(Stored items)
==========
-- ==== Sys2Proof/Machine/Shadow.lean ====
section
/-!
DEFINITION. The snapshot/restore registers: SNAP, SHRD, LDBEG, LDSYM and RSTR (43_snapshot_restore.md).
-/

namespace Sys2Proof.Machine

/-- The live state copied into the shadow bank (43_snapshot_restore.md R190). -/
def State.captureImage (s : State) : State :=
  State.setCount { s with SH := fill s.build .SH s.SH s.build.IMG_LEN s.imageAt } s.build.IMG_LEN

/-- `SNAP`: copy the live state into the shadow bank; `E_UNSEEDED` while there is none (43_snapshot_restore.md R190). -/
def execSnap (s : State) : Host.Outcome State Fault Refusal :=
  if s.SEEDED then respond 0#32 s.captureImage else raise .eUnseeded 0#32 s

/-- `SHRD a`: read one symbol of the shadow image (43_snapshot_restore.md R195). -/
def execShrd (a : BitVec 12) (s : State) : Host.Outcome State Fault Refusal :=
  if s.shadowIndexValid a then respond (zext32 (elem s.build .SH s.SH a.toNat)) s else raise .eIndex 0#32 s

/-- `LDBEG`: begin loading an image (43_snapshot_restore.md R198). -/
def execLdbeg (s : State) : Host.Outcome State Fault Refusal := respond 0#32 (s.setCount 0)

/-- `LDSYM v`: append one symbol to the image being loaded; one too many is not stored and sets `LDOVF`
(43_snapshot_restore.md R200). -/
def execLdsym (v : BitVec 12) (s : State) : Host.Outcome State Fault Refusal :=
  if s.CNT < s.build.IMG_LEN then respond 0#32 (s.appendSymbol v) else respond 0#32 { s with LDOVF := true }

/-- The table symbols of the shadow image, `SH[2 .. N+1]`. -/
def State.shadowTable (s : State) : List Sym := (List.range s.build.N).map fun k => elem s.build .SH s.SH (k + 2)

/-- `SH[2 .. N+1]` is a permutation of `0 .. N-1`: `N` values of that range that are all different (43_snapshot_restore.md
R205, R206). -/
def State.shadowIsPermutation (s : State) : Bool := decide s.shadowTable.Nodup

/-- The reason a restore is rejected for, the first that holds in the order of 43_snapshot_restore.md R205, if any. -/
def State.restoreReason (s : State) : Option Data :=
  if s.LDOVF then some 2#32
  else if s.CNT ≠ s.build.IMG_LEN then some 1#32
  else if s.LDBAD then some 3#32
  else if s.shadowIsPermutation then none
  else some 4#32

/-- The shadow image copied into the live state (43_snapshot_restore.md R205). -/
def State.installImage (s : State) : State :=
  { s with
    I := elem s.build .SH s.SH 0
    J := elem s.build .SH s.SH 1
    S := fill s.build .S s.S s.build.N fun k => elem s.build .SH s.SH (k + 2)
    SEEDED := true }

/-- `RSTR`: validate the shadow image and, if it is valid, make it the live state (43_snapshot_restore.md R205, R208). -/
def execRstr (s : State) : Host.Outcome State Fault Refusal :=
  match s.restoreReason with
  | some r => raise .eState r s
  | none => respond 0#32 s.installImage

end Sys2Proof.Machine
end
==========
=== TASK STATEMENT ===
Please tally the lines of the data in which the string "range" appears and write only the total.

=== SOLUTION FOR THIS PROBLEM ===
2